When the line with "claims : List Claim := []" appears below, start repeating lines exactly, and keep going through the line with "List W32 := []"; add nothing outside that span.

*** Input ***

/-- A candidate in the ring (R349). -/
structure Candidate where
  slot  : Nat
  seq   : BitVec 24
  t     : W64
  score : W32
  pre   : BitVec 16
  cls   : BitVec 3
  deriving DecidableEq, Repr

/-- A claim word kept by the well (R252, R353): id, state code, LOSTN, and its window and extent. -/
structure Claim where
  id    : BitVec 16
  state : BitVec 3
  lostn : Nat := 0
  lo    : Int
  hi    : Int
  ext   : Nat
  deriving DecidableEq, Repr

/-- An open extent (R355): its bounds, the next index to copy upward, indices still to copy below, and losses. -/
structure Extent where
  no     : Nat
  cls    : BitVec 3
  a      : Int
  b      : Int
  /-- spans of indices still to be copied, first to last -/
  todo   : List (Int × Int) := []
  lost   : Nat := 0
  claims : Nat := 0
  held   : Bool := false
  deriving DecidableEq, Repr

structure Well where
  state  : WState := .closed
  ctx    : Nat := 0
  /-- the ring: its virtual address and its pages, translated once by WARM (R344) -/
  ringVa : Nat := 0
  ringPages : List Page := []
  log2n  : Nat := 4
  sbytes : Nat := 2
  maxext : Nat := 1
  merge  : BitVec 8 := 0
  ingp   : BitVec 16 := 0
  rate   : Nat := 0
  /-- physical addresses of the port block and of the draw output header; the draw output area (R356) -/
  port   : Nat := 0
  draw   : Nat := 0
  drawVa : Nat := 0
  drawPages : List Page := []
  dlen   : Nat := 128
  lcore  : Nat := 0
  head   : Nat := 0
  gapn   : Nat := 0
  gaps   : Nat := 0
  stalen : Nat := 0
  lostc  : Nat := 0
  lostt  : W64 := 0
  dead   : Nat := 0
  causeR : Bool := false
  causeE : Bool := false
  cands  : List Candidate := []
  nextSeq : BitVec 24 := 0
  exts   : List Extent := []
  nextExt : Nat := 1
  claims : List Claim := []
  nextId : Nat := 1
  wrpos  : Nat := 0
  rdpos  : Nat := 0
  /-- CLAIM and CLOSE records that wait for room, oldest first -/
  recs   : List (List Byte) := []
  /-- stores to PUBW, candidates written to CAND and writes of RDPOS that the well has not served yet -/
  pubs   : List W32 := []
  candIn : List (List Byte) := []
  rdIn   : List W64 := []
  deriving DecidableEq, Repr

/-! ### Power, links, errors (23, 27, 30) -/

/-- An entry of a hint table (R212), times in ns: START, END, INT, issue, and whether its regulators were told. -/
structure Hint where
  start  : Nat
  stop   : Nat
  int    : Nat
  issue  : Nat
  cur    : Nat := 0
  steps  : Nat := 0
  told   : Bool := false
  region : Option Nat := none
  /-- the launch of that region it counts for -/
  run    : Nat := 0
  deriving DecidableEq, Repr

/-- A hint waiting for the start of the next interval (R211). -/
structure HintReq where
  ctx    : Nat
  die    : Nat
  int    : Nat
  onset  : Nat
  len    : Nat
  region : Option Nat := none
  run    : Nat := 0
  deriving DecidableEq, Repr

/-- A clock spine (R16, R371): MHz it was set to and runs at, and the request being served. -/
structure Spine where
  set    : Nat := 1200
  run    : Nat := 1200
  /-- when it took its last step, in ns -/
  stepAt : Nat := 0
  owed   : Option Owed := none
  deriving DecidableEq, Repr

inductive LinkState where
  | down | training | up | degraded | failed
  deriving DecidableEq, Repr

/-- A link (R333 to R335). -/
structure Link where
  state  : LinkState := .down
  en     : Bool := false
  peer   : BitVec 6 := 0
  lanes  : Nat := 0
  retry  : Nat := 0
  drop   : Nat := 0
  /-- flits sent and not acknowledged, oldest first (R334) -/
  held   : List Flit := []
  deriving DecidableEq, Repr

/-- An MSI-X vector (R337): address, data, masked, pending. -/
structure Vector_ where
  addr    : W64 := 0
  data    : W32 := 0
  masked  : Bool := true
  pending : Bool := false
  deriving DecidableEq, Repr

/-- A page-fault record that waits for room, or its source that waits for PFRES (R316). -/
structure FaultRec where
  kind : Nat
  src  : Nat
  ctx  : Nat
  va   : Nat
  wr   : Bool
  code : Nat
  deriving DecidableEq, Repr

/-- The page-fault ring of a die (R316). -/
structure FaultRing where
  base  : W64 := 0
  tail  : W32 := 0
  head  : W32 := 0
  /-- records that wait for room, oldest first -/
  wait  : List FaultRec := []
  /-- sources stopped: kind and source word -/
  stopped : List (Nat × Nat) := []
  deriving DecidableEq, Repr

/-- A page moved or removed by MIGR, TLBI or poisoning: what the shoot-down waits for (R307, R314).  A migration
keeps its leaf's address, the size of the page as log2, the frame it was in, and where it goes. -/
inductive ShootKind where
  | tlbi
  | poison
  | into
  | move (leafPa log2 old frame : Nat)
  | out (leafPa log2 old deep : Nat)
  deriving DecidableEq, Repr

/-- What a shoot-down removes: everything, a context, or one page of it. -/
inductive Scope_ where
  | all
  | ctx (c : Nat)
  | page (c va : Nat)
  deriving DecidableEq, Repr

structure Shoot where
  id    : Nat
  kind  : ShootKind
  what  : Scope_
  owed  : Option Owed := none
  /-- cores that still have to reach the end of their round, stores of closed strokes that still have to drain -/
  cores : List Nat := []
  stores : List Nat := []
  /-- by core, how many of its committed stores, from the first, were translated before it acknowledged -/
  queued : KMap Nat := []
  /-- the acknowledgements are in (R314) -/
  acked : Bool := false
  deriving DecidableEq, Repr

/-- A migration into memory (MIGR.in): the leaf, the deep address, the frame (R256). -/
structure MigrIn where
  id    : Nat
  leafPa : Nat
  log2  : Nat
  deep  : Nat
  frame : Nat
  owed  : Option Owed := none
  deriving DecidableEq, Repr

/-- The error log (R390). -/
structure ErrLog where
  base : W64 := 0
  tail : W32 := 0
  head : W32 := 0
  corr : W32 := 0
  drop : W32 := 0
  wdt  : W32 := 1000000
  deriving DecidableEq, Repr

/-- BOOTSTAT (R394). -/
structure BootStat where
  code  : BitVec 8 := 0
  ready : Bool := false
  step  : BitVec 4 := 1
  deriving DecidableEq, Repr

/-- What the module sends out: SPDM answers, messages to the host, completions of host reads (R336 to R338,
R395). -/
inductive Sent where
  | spdm (code : Nat) (data : List Byte)
  | msix (v : Nat) (addr : W64) (data : W32)
  | read (data : List Byte)
  | unsupported
  deriving DecidableEq, Repr

/-- A request to another module that has not been answered: who waits (R220, R334). -/
structure Remote where
  id     : Nat
  dst    : Nat
  waiter : Nat
  pa     : Nat
  len    : Nat
  answer : Option (List Byte × Nat) := none
  deriving DecidableEq, Repr

/-! ### The module -/

/-- Whose instruction is being executed: an element's slot, or a lane of a pump core. -/
structure Actor where
  tile  : Nat := 0
  elem  : Nat := 0
  plane : Nat := 0
  slot  : Nat := 0
  core  : Nat := 0
  lane  : Nat := 0
  deriving DecidableEq, Repr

***

Reply:
  claims : List Claim := []
  nextId : Nat := 1
  wrpos  : Nat := 0
  rdpos  : Nat := 0
  /-- CLAIM and CLOSE records that wait for room, oldest first -/
  recs   : List (List Byte) := []
  /-- stores to PUBW, candidates written to CAND and writes of RDPOS that the well has not served yet -/
  pubs   : List W32 := []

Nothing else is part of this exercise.